Made in England; Humber! Ooit van gehoord?

Ooit, ik werkte toen nog bij een in totale omvang uitgedrukt, aardig groot bedrijf op onze nationale luchthaven, had de toko waar ik mijn talenten voor inzette een directiesecretaris die reed in een Humber. Toen al een zeer exclusief Engels merk dat uiteindelijk, opgegaan in het roemruchte Amerikaanse Chryslerimperium, in 1967 haar fabriekspoorten moest sluiten. Maar in de jaren daarvoor was Humber een merk met een rijke geschiedenis. Want de naamgever van dit bedrijf startte al in 1868 met een fietsenfabriek waar later ook automobielen werden gebouwd. Jarenlang waren die Humbers uiterst conservatieve wagens, maar in 1936 waren die Britse auto’s uitgerust met zescilindermotoren en onafhankelijke wielophanging. Vanaf 1939 monteerde Humber al hydraulische remmen en dat was best innovatief in die tijd. Het model Snipe bleek een zodanig goede auto dat deze auto’s massaal werden verkocht aan de Engelse strijdkrachten en Veldmaarschalk Montgomery er een als persoonlijke stafauto op na hield. Die auto deed dienst op vrijwel elk oorlogstoneel. Na de oorlog bouwde Humber nog een tijdje verder op haar vooroorlogse modellen, net zoals veel andere fabrikanten in die dagen.
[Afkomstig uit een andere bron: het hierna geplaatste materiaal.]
-- ==== Sys2Proof/Tests/Slice0.lean ====
section
/-! SUPPORT. Tests: the well-formedness check, the decoder on words written out from spec/30_encoding.md R54 and R60, one
step per vector of spec/95_test_vectors.md (the vector's id is in the theorem's name), and for every obligation that has
hypotheses a state and operands that meet them. The expected results are the spec's. -/

namespace Sys2Proof.Tests

open Sys2Proof Sys2Proof.Machine

/-! ### Helpers -/

/-- The outcome is a next state with the property. -/
def after (o : Host.Outcome State Fault Refusal) (f : State → Bool) : Bool :=
  match o with
  | .next t => f t
  | .fault _ => false
  | .refused _ => false

/-- One cycle of the word `w`, stored at pc, with the vectors' default inputs. -/
def one (s : State) (w : Nat) (f : State → Bool) : Bool := after (step (s.withFetchWord 16 w)) f

/-- The word `w` stored at pc, and a Cycle with `input` as the host's next operation. -/
def ready (s : State) (w : Nat) (input : CycleInput) : State := { s.withFetchWord 16 w with calls := [.cycle input] }

/-- One cycle of the word `w`, stored at pc, with `input`. -/
def oneWith (s : State) (w : Nat) (input : CycleInput) (f : State → Bool) : Bool := after (step (ready s w input)) f

/-- The vectors' start state: after reset, with the registers of the list. -/
def start (regs : List (RegIdx × Byte)) : State := regs.foldl (fun s r => s.setV r.1 r.2) State.reset

/-- The same under RESULT_THEN_FLAG. -/
def startRtf (regs : List (RegIdx × Byte)) : State :=
  { start regs with params := { Params.spec with aluVfOrder := .resultThenFlag } }

/-- The status is Faulted with the kind, the `fault_pc` and the `fault_value`. -/
def faultedAs (t : State) (kind : FaultKind) (pc : Word) (value : Nat) : Bool :=
  t.status == .faulted { kind := kind, faultPc := pc, faultValue := value } && t.pc == pc

/-- Quiet inputs with one key held. -/
def holding (k : KeyIdx) : CycleInput := { CycleInput.quiet 0 with keys := (CycleInput.quiet 0).keys.set k true }

/-! ### Well-formedness (R55, R57, R58) -/

theorem test_wf_sys_refuses_cls : WellFormed Params.spec (.sys 0x0E0) = false := by decide
theorem test_wf_sys_refuses_ret : WellFormed Params.spec (.sys 0x0EE) = false := by decide
theorem test_wf_sys_ignoring_x :
    WellFormed { Params.spec with decodeOp0IgnoreX := true } (.sys 0x1E0) = false ∧
    WellFormed { Params.spec with decodeOp0IgnoreX := true } (.sys 0xAEE) = false ∧
    WellFormed Params.spec (.sys 0x1E0) = true ∧ WellFormed Params.spec (.sys 0x0E1) = true := by decide

/-! ### Decoding (2.1 of the vectors; R54) -/

theorem test_decode_display_and_control :
    decode Params.spec 0x00E0 = .accept .cls ∧ decode Params.spec 0x00EE = .accept .ret ∧
    decode Params.spec 0x0000 = .accept (.sys 0) ∧ decode Params.spec 0x01E0 = .accept (.sys 0x1E0) ∧
    decode Params.spec 0x1ABC = .accept (.jp 0xABC) ∧ decode Params.spec 0x2ABC = .accept (.call 0xABC) ∧
    decode Params.spec 0x3A12 = .accept (.seVB 0xA 0x12) ∧ decode Params.spec 0x4A12 = .accept (.sneVB 0xA 0x12) ∧
    decode Params.spec 0x5AB0 = .accept (.seVV 0xA 0xB) ∧ decode Params.spec 0x9AB0 = .accept (.sneVV 0xA 0xB) ∧
    decode Params.spec 0xBFFF = .accept (.jpV0 0xFFF) ∧ decode Params.spec 0xD12F = .accept (.drw 1 2 0xF) := by decide

theorem test_decode_arithmetic :
    decode Params.spec 0x6A2C = .accept (.ldVB 0xA 0x2C) ∧ decode Params.spec 0x7220 = .accept (.addVB 2 0x20) ∧
    decode Params.spec 0x8120 = .accept (.ldVV 1 2) ∧ decode Params.spec 0x8121 = .accept (.orVV 1 2) ∧
    decode Params.spec 0x8122 = .accept (.andVV 1 2) ∧ decode Params.spec 0x8123 = .accept (.xorVV 1 2) ∧
    decode Params.spec 0x8124 = .accept (.addVV 1 2) ∧ decode Params.spec 0x8125 = .accept (.sub 1 2) ∧
    decode Params.spec 0x8AB6 = .accept (.shr 0xA 0xB) ∧ decode Params.spec 0x8127 = .accept (.subn 1 2) ∧
    decode Params.spec 0x8ABE = .accept (.shl 0xA 0xB) ∧ decode Params.spec 0xC0FF = .accept (.rnd 0 0xFF) := by decide

theorem test_decode_memory_keys_timers :
    decode Params.spec 0xA300 = .accept (.ldI 0x300) ∧ decode Params.spec 0xE19E = .accept (.skp 1) ∧
    decode Params.spec 0xE1A1 = .accept (.sknp 1) ∧ decode Params.spec 0xF307 = .accept (.ldVDT 3) ∧
    decode Params.spec 0xF10A = .accept (.ldVK 1) ∧ decode Params.spec 0xF115 = .accept (.ldDTV 1) ∧
    decode Params.spec 0xF218 = .accept (.ldSTV 2) ∧ decode Params.spec 0xF21E = .accept (.addIV 2) ∧
    decode Params.spec 0xF429 = .accept (.ldFV 4) ∧ decode Params.spec 0xF533 = .accept (.ldBV 5) ∧
    decode Params.spec 0xF255 = .accept (.ldMemV 2) ∧ decode Params.spec 0xF265 = .accept (.ldVMem 2) := by decide

theorem test_decode_unknown :
    decode Params.spec 0x5AB1 = .reject .unknown5xyN ∧ decode Params.spec 0x9ABF = .reject .unknown9xyN ∧
    decode Params.spec 0x8AB8 = .reject .unknown8xyN ∧ decode Params.spec 0x8ABF = .reject .unknown8xyN ∧
    decode Params.spec 0xE1A0 = .reject .unknownExKK ∧ decode Params.spec 0xF100 = .reject .unknownFxKK ∧
    decode Params.spec 0xFFFF = .reject .unknownFxKK := by decide

theorem test_decode_other_parameters :
    decode { Params.spec with decodeOp0IgnoreX := true } 0x01E0 = .accept .cls ∧
    decode { Params.spec with decodeOp0IgnoreX := true } 0x0AEE = .accept .ret ∧
    decode { Params.spec with decode59IgnoreN := true } 0x5AB1 = .accept (.seVV 0xA 0xB) ∧
    decode { Params.spec with decode59IgnoreN := true } 0x9ABF = .accept (.sneVV 0xA 0xB) := by decide

theorem test_table_word :
    decodeTableWord 16 0x8AB6 = some (.shr 0xA 0xB) ∧ decodeTableWord 16 0x5AB1 = none ∧
    decodeTableWord 16 0x00E0 = some .cls := by decide

/-! ### Display (2.2 of the vectors) -/

theorem test_cls_D1 :
    one { State.reset with fb := State.reset.fb.setPixel 5 7 true } 0x00E0
      (fun t => !t.fb.pixel 5 7 && t.changed && t.pc == 0x202) = true := by decide

theorem test_drw_D5_D6_D10 :
    one
      { start [(0, 0x3F), (1, 0x1F)] with
        I := 0x300
        mem := [(0x300, 0xC0), (0x301, 0x80)]
        fb := State.reset.fb.setPixel 31 63 true }
      0xD012
      (fun t => t.getV VF == 1 && !t.fb.pixel 31 63 && t.fb.pixel 31 0 && t.fb.pixel 0 63 && !t.fb.pixel 0 0 &&
        t.changed) = true := by decide

theorem test_drw_D11_D12 :
    one { start [(1, 2), (VF, 0xA)] with I := 0x300, mem := [(0x300, 0x80)] } 0xDF11
      (fun t => t.getV VF == 0 && t.fb.pixel 2 10 && t.changed) = true ∧
    one { State.reset with I := 0xFFF, mem := [(0xFFF, 0xFF)] } 0xD012
      (fun t => faultedAs t .memoryOutOfRange 0x200 0x1000 && !t.fb.pixel 0 0 && !t.changed) = true := by decide

/-! ### Control flow (2.3 of the vectors) -/

theorem test_sys_C1 : one State.reset 0x0123 (fun t => t.pc == 0x202 && !t.changed) = true := by decide

theorem test_ret_C3 :
    one { State.reset with sp := 1, stack := State.reset.stack.set 0 0x206 } 0x00EE
      (fun t => t.pc == 0x206 && t.sp == 0 && t.stack[0] == 0x206) = true := by decide
theorem test_ret_C4 : one State.reset 0x00EE (fun t => faultedAs t .stackUnderflow 0x200 0) = true := by decide

theorem test_jp_C6_C7 :
    one State.reset 0x1200 (fun t => t.pc == 0x200) = true ∧ one State.reset 0x1FFF (fun t => t.pc == 0xFFF) = true := by
  decide

theorem test_call_C9 :
    one { State.reset with pc := 0x204, sp := 15 } 0x2300
      (fun t => t.pc == 0x300 && t.sp == 16 && t.stack[15] == 0x206) = true := by decide
theorem test_call_C10 :
    one { State.reset with pc := 0x204, sp := 16 } 0x2300 (fun t => faultedAs t .stackOverflow 0x204 16) = true := by
  decide

theorem test_seVB_C11_C12 :
    one (start [(3, 0x42)]) 0x3342 (fun t => t.pc == 0x204) = true ∧
    one (start [(3, 0x41)]) 0x3342 (fun t => t.pc == 0x202) = true := by decide
theorem test_seVB_C23_C24 :
    one { State.reset with pc := 0xFFC } 0x3000 (fun t => faultedAs t .pcOutOfRange 0xFFC 0x1000) = true ∧
    one { State.reset with pc := 0xFFC } 0x3001 (fun t => t.pc == 0xFFE) = true := by decide
theorem test_sneVB_C13_C14 :
    one (start [(3, 0x42)]) 0x4342 (fun t => t.pc == 0x202) = true ∧
    one State.reset 0x4342 (fun t => t.pc == 0x204) = true := by decide
theorem test_seVV_C15_C16 :
    one (start [(1, 7), (2, 7)]) 0x5120 (fun t => t.pc == 0x204) = true ∧
    one (start [(1, 7), (2, 8)]) 0x5120 (fun t => t.pc == 0x202) = true := by decide
theorem test_sneVV_C18_C19 :
    one (start [(1, 7), (2, 8)]) 0x9120 (fun t => t.pc == 0x204) = true ∧
    one (start [(1, 7)]) 0x9110 (fun t => t.pc == 0x202) = true := by decide
theorem test_unknown_C17 : one (start [(1, 7), (2, 7)]) 0x5121 (fun t => t.pc == 0x202 && t.status == .running) = true := by
  decide

theorem test_jpV0_C20_C22 :
    one (start [(0, 0x10)]) 0xB300 (fun t => t.pc == 0x310) = true ∧
    one (start [(0, 1)]) 0xBFFF (fun t => faultedAs t .pcOutOfRange 0x200 0x1000) = true := by decide

theorem test_cycle_C25_C26 :
    one { State.reset with pc := 0xFFE } 0x6000 (fun t => faultedAs t .pcOutOfRange 0xFFE 0x1000) = true ∧
    one { State.reset with pc := 0xFFF } 0x6000 (fun t => faultedAs t .memoryOutOfRange 0xFFF 0x1000) = true := by decide

/-! ### Arithmetic and logic (2.4 of the vectors) -/

theorem test_ldVB_A1 : one State.reset 0x6A2C (fun t => t.getV 0xA == 0x2C && t.pc == 0x202) = true := by decide
theorem test_addVB_A2_A3 :
    one (start [(2, 0xF0), (VF, 1)]) 0x7220 (fun t => t.getV 2 == 0x10 && t.getV VF == 1) = true ∧
    one State.reset 0x72FF (fun t => t.getV 2 == 0xFF) = true := by decide
theorem test_ldVV_A4 : one (start [(1, 5)]) 0x8010 (fun t => t.getV 0 == 5) = true := by decide
theorem test_logic_A5_A6_A7 :
    one (start [(0, 0xC), (1, 0xA), (VF, 1)]) 0x8011 (fun t => t.getV 0 == 0xE && t.getV VF == 1) = true ∧
    one (start [(0, 0xC), (1, 0xA)]) 0x8012 (fun t => t.getV 0 == 8) = true ∧
    one (start [(0, 0xC), (1, 0xA)]) 0x8013 (fun t => t.getV 0 == 6) = true := by decide
theorem test_addVV_A11_A15 :
    one (start [(0, 0xFF), (1, 1)]) 0x8014 (fun t => t.getV 0 == 0 && t.getV VF == 1) = true ∧
    one (start [(0, 0xC8), (VF, 0x64)]) 0x80F4 (fun t => t.getV 0 == 0x2C && t.getV VF == 1) = true := by decide
theorem test_addVV_A13_A14 :
    one (start [(1, 0x64), (VF, 0xC8)]) 0x8F14 (fun t => t.getV VF == 0x2C) = true ∧
    one (startRtf [(1, 0x64), (VF, 0xC8)]) 0x8F14 (fun t => t.getV VF == 1) = true := by decide
theorem test_sub_A17_A18 :
    one (start [(0, 3), (1, 3), (VF, 1)]) 0x8015 (fun t => t.getV 0 == 0 && t.getV VF == 0) = true ∧
    one (start [(0, 1), (1, 2)]) 0x8015 (fun t => t.getV 0 == 0xFF && t.getV VF == 0) = true := by decide
theorem test_sub_A19_to_A22 :
    one (start [(1, 3), (VF, 0xA)]) 0x8F15 (fun t => t.getV VF == 0xFE) = true ∧
    one (startRtf [(1, 3), (VF, 0xA)]) 0x8F15 (fun t => t.getV VF == 1) = true ∧
    one (start [(0, 0xA), (VF, 3)]) 0x80F5 (fun t => t.getV 0 == 9 && t.getV VF == 1) = true ∧
    one (startRtf [(0, 0xA), (VF, 3)]) 0x80F5 (fun t => t.getV 0 == 7 && t.getV VF == 1) = true := by decide
theorem test_shr_A24 : one (start [(3, 4), (0xA, 0xFF)]) 0x83A6 (fun t => t.getV 3 == 2 && t.getV VF == 0) = true := by
  decide
theorem test_shr_A25_A26 :
    one (start [(VF, 3)]) 0x8F06 (fun t => t.getV VF == 0) = true ∧
    one (startRtf [(VF, 3)]) 0x8F06 (fun t => t.getV VF == 1) = true := by decide
theorem test_subn_A27_A28 :
    one (start [(0, 3), (1, 0xA)]) 0x8017 (fun t => t.getV 0 == 7 && t.getV VF == 1) = true ∧
    one (start [(0, 0xA), (1, 3)]) 0x8017 (fun t => t.getV 0 == 0xF9 && t.getV VF == 0) = true := by decide
theorem test_shl_A30_A31 :
    one (start [(3, 0x81)]) 0x830E (fun t => t.getV 3 == 2 && t.getV VF == 1) = true ∧
    one (start [(3, 0x40)]) 0x830E (fun t => t.getV 3 == 0x80 && t.getV VF == 0) = true := by decide
theorem test_rnd_R91 :
    oneWith State.reset 0xC30F { CycleInput.quiet 0 with rnd := 0xB7 } (fun t => t.getV 3 == 7) = true := by decide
Maar in het begin van de jaren vijftig kwam Humber met een volkomen nieuwe carrosserievorm die als Snipe, Super Snipe en Hawk in productie zou gaan. Een auto die wat leek op de Standard Vanguard uit 1955, maar het heeft er eerder iets van dat die Standard zijn lijnen dankte aan de nieuwe Humbers. Opmerkelijk was dat de nieuwe Humbers panoramische voor- en achterruiten hadden, een (indertijd) splinternieuwe kopklepmotor van 4.1 liter met een vermogen van 114pk en een volledig gesynchroniseerde vierbak. In die dagen heel bijzondere zaken.
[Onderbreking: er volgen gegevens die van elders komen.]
/-- CODE_TYPE is allowed in FORMAT (R45). -/
def ctAllowed (fmt ct : Nat) : Bool :=
  match fmt with
  | 1 => decide (ct ≤ 8)
  | 2 => decide (ct ≤ 5)
  | 3 => decide (ct ≤ 7)
  | 4 => ct == 0 || ct == 7
  | _ => false

/-- INT8 or INT4. -/
def isIntCt (ct : Nat) : Bool := ct == 0 || ct == 1

/-- The binary16 codes of Bell-4's magnitudes (R77). -/
def bellMags : List (BitVec 16) := [0x0000, 0x2F2B, 0x3344, 0x3591, 0x37B6, 0x3917, 0x3A89, 0x3C00]

/-- The 16 values of Bell-4 as binary16; code 8 is zero (R77). -/
def bellGrid : List (BitVec 16) := bellMags ++ [0x0000, 0xAF2B, 0xB344, 0xB591, 0xB7B6, 0xB917, 0xBA89, 0xBC00]

/-- The rational of a finite binary16 code. -/
def f16Q (w : BitVec 16) : Q :=
  match fmtF16.val w.toNat with
  | .fin (.rat q) => q
  | _ => Q.zero

/-- Entry c of a grid. -/
def gridVal (g : List (BitVec 16)) (c : Nat) : Q := f16Q (g.getD c 0)

/-- LOG8's value of code c: 2^(c/16 - 15) (R71). -/
def log8Val (c : Nat) : Ex :=
  if c = 0 then .rat Q.zero
  else
    let i := c % 16
    let cs : List Int := (List.range 16).map fun j => if j = i then (2 : Int) ^ (c / 16) else 0
    if i = 0 then .rat ((Q.pow2 (c / 16 : Nat)).mul (Q.pow2 (-15))) else .log cs (2 ^ 15)

/-- c_val of a code; negative zeros read as +0 (R71, R72, R77). -/
def codeVal (ct : Nat) (grid : List (BitVec 16)) (c : Nat) : Val :=
  match ct with
  | 0 => .fin (.rat (Q.ofInt (toSigned 8 c)))
  | 1 => .fin (.rat (Q.ofInt (toSigned 4 c)))
  | 2 => fmtE4M3.val c
  | 3 => fmtE5M2.val c
  | 4 => .fin (.rat (gridVal bellGrid c))
  | 5 => .fin (.rat (gridVal grid c))
  | 6 => fmtBF16.val c
  | 7 => fmtF16.val c
  | _ => .fin (log8Val c)

/-- A value times a scale (R71, R76). -/
def Val.scale (v : Val) (s : Q) : Val :=
  match v with
  | .fin x => .fin (x.mulQ s)
  | v => v

/-- A Bell-4 code 8, which its reader counts (R79). -/
def isBell8 (ct c : Nat) : Bool := ct == 4 && c == 8

/-- An infinity or NaN code, which its reader counts (R76). -/
def isSpecial (ct : Nat) (c : Nat) : Bool :=
  match codeVal ct [] c with
  | .fin _ => false
  | _ => ct == 2 || ct == 3 || ct == 6 || ct == 7

/-! ## Narrowing into codes (R72 to R88) -/

/-- The result of narrowing one element. -/
structure Narrowed where
  code : Nat
  clipped : Bool := false
  nan : Bool := false
deriving DecidableEq, Repr

/-- Narrowing into INT8 or INT4 with largest magnitude `m` (R73). -/
def narrowInt (w m : Nat) (x : Ex) : Narrowed :=
  let r := x.abs.roundUnits 0
  let v := min r m
  ⟨if x.sign < 0 then (2 ^ w - v) % 2 ^ w else v, decide (m < r), false⟩

/-- Narrowing into a floating code (R84, R86, R87). -/
def narrowFmt (f : Fmt) (x : Ex) : Narrowed :=
  let m := f.roundMag x.abs
  if m = 0 then ⟨0, false, false⟩
  else ⟨f.signed (x.sign < 0) (min m f.maxCode), decide (f.maxCode < m), false⟩

/-- The index of the magnitude nearest to `a` among rising rationals, ties to the even index,
from index `i` on. -/
def nearestMag (a : Q) : Nat → List Q → Nat
  | i, m :: n :: rest =>
    let twice := a.add a
    let mid := m.add n
    if twice.lt mid || (twice.eq mid && i % 2 == 0) then i else nearestMag a (i + 1) (n :: rest)
  | i, _ => i

/-- Narrowing into Bell-4 (R78). -/
def narrowBell (x : Q) : Narrowed :=
  let k := nearestMag x.abs 0 (bellMags.map f16Q)
  ⟨if k = 0 then 0 else if x.num < 0 then k + 8 else k, (Q.ofInt 1).lt x.abs, false⟩

/-- The better of two grid codes for `x` (R84: nearer; on a tie the even code, else the lower). -/
def betterCode (g : List (BitVec 16)) (x : Q) (a b : Nat) : Nat :=
  let da := (x.sub (gridVal g a)).abs
  let db := (x.sub (gridVal g b)).abs
  if da.lt db then a
  else if db.lt da then b
  else if a % 2 = b % 2 then min a b
  else if a % 2 = 0 then a else b

/-- Narrowing into a user grid (R82, R86). -/
def narrowGrid (g : List (BitVec 16)) (x : Q) : Narrowed :=
  let c := (List.range 16).foldl (fun best c => betterCode g x best c) 0
  let above := (List.range 16).all fun c => (gridVal g c).lt x
  let below := (List.range 16).all fun c => x.lt (gridVal g c)
  ⟨c, above || below, false⟩

/-- Nearest integer to 16 × log2(x) + 240 for x above zero (R83). -/
def log8K (x : Q) : Int :=
  let base := 16 * x.floorLog2 + 239
  let x32 := x.pow 32
  base + (((List.range 18).filter fun (j : Nat) => (Q.pow2 (2 * (base + 1 + (j : Int)) - 481)).lt x32).length : Nat)

/-- Narrowing into LOG8 (R83, R86). -/
def narrowLog8 (x : Q) : Narrowed :=
  if x.num < 0 then ⟨0, true, false⟩
  else if x.num = 0 then ⟨0, false, false⟩
  else
    let k := log8K x
    if k ≤ 0 then ⟨0, false, false⟩
    else ⟨(min k 255).toNat, decide (255 < k), false⟩

/-- Largest finite code of a code type with a sign: what an infinity is written as (R87). -/
def infCode (ct : Nat) (g : List (BitVec 16)) (neg : Bool) : Nat :=
  match ct with
  | 0 => if neg then 129 else 127
  | 1 => if neg then 9 else 7
  | 2 => fmtE4M3.signed neg fmtE4M3.maxCode
  | 3 => fmtE5M2.signed neg fmtE5M2.maxCode
  | 4 => if neg then 15 else 7
  | 5 =>
    (List.range 16).foldl (fun best c =>
      if (if neg then (gridVal g c).lt (gridVal g best) else (gridVal g best).lt (gridVal g c)) then c else best) 0
  | 6 => fmtBF16.signed neg fmtBF16.maxCode
  | 7 => fmtF16.signed neg fmtF16.maxCode
  | _ => if neg then 0 else 255

/-- The code of a NaN source (R88). -/
def nanCode (ct : Nat) : Nat :=
  match ct with
  | 2 => 0x7F
  | 3 => 0x7E
  | 6 => 0x7FC0
  | 7 => 0x7E00
  | _ => 0

/-- The Drafter narrows a source value under a scale: the exact quotient rounded once (R73 to
R88). -/
def narrow (ct : Nat) (g : List (BitVec 16)) (s : Q) (v : Val) : Narrowed :=
  match v with
  | .nan => ⟨nanCode ct, false, true⟩
  | .inf neg => ⟨infCode ct g neg, true, false⟩
  | .fin (.log ..) => ⟨0, false, false⟩
  | .fin (.rat q) =>
    let x := q.div s
    match ct with
    | 0 => narrowInt 8 127 (.rat x)
    | 1 => narrowInt 4 7 (.rat x)
    | 2 => narrowFmt fmtE4M3 (.rat x)
    | 3 => narrowFmt fmtE5M2 (.rat x)
    | 4 => narrowBell x
    | 5 => narrowGrid g x
    | 6 => narrowFmt fmtBF16 (.rat x)
    | 7 => narrowFmt fmtF16 (.rat x)
    | _ => narrowLog8 x

/-! ## Delivery (R89) -/

/-- An element in a floating delivery format; second result: it was saturated or replaced (R89).  A value that rounds to zero is
+0 (DESIGN CHOICE, log 112). -/
def deliverFmt (f : Fmt) (v : Val) : Nat × Bool :=
  match v with
  | .nan => (f.nanCode, false)
  | .inf s => (f.signed s (f.infCode.getD f.maxCode), f.infCode.isNone)
  | .fin x =>
    let m := f.roundMag x.abs
    if m = 0 then (0, false)
    else (f.signed (x.sign < 0) (min m f.maxCode), decide (f.maxCode < m))

/-! ## Products and sums (R92 to R97) -/

/-- IEEE 754 product; a zero product of finite factors is +0 (R93). -/
def Val.mul (a b : Val) : Val :=
  let neg (v : Val) : Bool := match v with | .inf s => s | .fin x => x.sign < 0 | .nan => false
  let zero (v : Val) : Bool := match v with | .fin x => x.sign == 0 | _ => false
  match a, b with
  | .nan, _ => .nan
  | _, .nan => .nan
  | .fin x, .fin (.rat q) => .fin (x.mulQ q)
  | .fin (.rat q), .fin y => .fin (y.mulQ q)
  | .fin x, .fin y =>
    let (ca, da) := x.coeffs
    let (cb, db) := y.coeffs
    .fin (.log (polyMul 16 ca cb) (da * db))
  | a, b => if zero a || zero b then .nan else .inf (neg a != neg b)

/-- Whorl entry: activation code value times a grid value, rounded once to binary16 (R92). -/
def whorlProduct (a : Val) (g : Q) : BitVec 16 :=
  BitVec.ofNat 16 (fmtF16.round (a.mul (.fin (.rat g)))).1

/-- A lane multiplier's product as binary32, with its overflow (R96). -/
def laneProduct (a b : Val) : Word × Bool :=
  let r := fmtF32.round (a.mul b)
  (w32 r.1, r.2)

/-- A binary16 product as binary32, exactly (R96). -/
def f16to32 (h : BitVec 16) : Word := w32 (fmtF32.round (fmtF16.val h.toNat)).1

/-- A floating addition into a binary32 accumulator, with its overflow (R97). -/
def addF32 (a b : Word) : Word × Bool :=
  match f32Val a, f32Val b with
  | .nan, _ => (0x7FC00000, false)
  | _, .nan => (0x7FC00000, false)
  | .inf s, .inf t => if s = t then (a, false) else (0x7FC00000, false)
  | .inf _, _ => (a, false)
  | _, .inf _ => (b, false)
  | .fin x, .fin y =>
    if a = 0x80000000 ∧ b = 0x80000000 then (a, false)
    else let r := fmtF32.round (.fin (x.add y)); (w32 r.1, r.2)

/-- An integer addition into a 32-bit accumulator, saturating, with its saturation (R95). -/
def addI32 (a : Word) (p : Int) : Word × Bool :=
  let s := a.toInt + p
  if s < -2147483648 then (0x80000000, true)
  else if 2147483647 < s then (0x7FFFFFFF, true)
  else (BitVec.ofInt 32 s, false)

/-! ## Roots and logarithms that calibration and the Carder need -/

/-- floor(2 × log2 q) of a rational above zero (R104). -/
def floor2Log2 (q : Q) : Int := (q.mul q).floorLog2

end Sys2Proof.Machine
end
De Hawk kreeg deze verfijningen pas in 1957. Deze laatste was eigenlijk het basismodel uit de reeks en de Snipe en Super Snipe de meer exclusieve versies die o.a. opvielen door het vele chroom. De Hawk kreeg ook een kleinere motor onder de fraai gewelfde kap, een 2,3 liter met 74pk. Ondanks het stevige gewicht van de Humbers, een Hawk woog al snel 1430 kilo, haalde je met die auto toch de 150km/u en dat was best een goede prestatie. Daarbij waren die Humbers buitengewoon ruim, zes personen vonden er een prima zitplek in en kon je een vracht aan bagage meenemen. De Snipe kreeg in 1958 een nieuwe zescilindermotor. 2.6 liter groot en 114pk sterk. Deze werden nu gekoppeld aan drieversnellingsbakken die naar keuze ook met overdrive leverbaar waren. Ook een automatische versnellingsbak zat in het gamma. Van de Super Snipe werd net als bij de Hawk het geval was, ook een stationcar uitgebracht. Maar dat was met recht een zwaargewicht, want hij woog maar liefst 1519kg.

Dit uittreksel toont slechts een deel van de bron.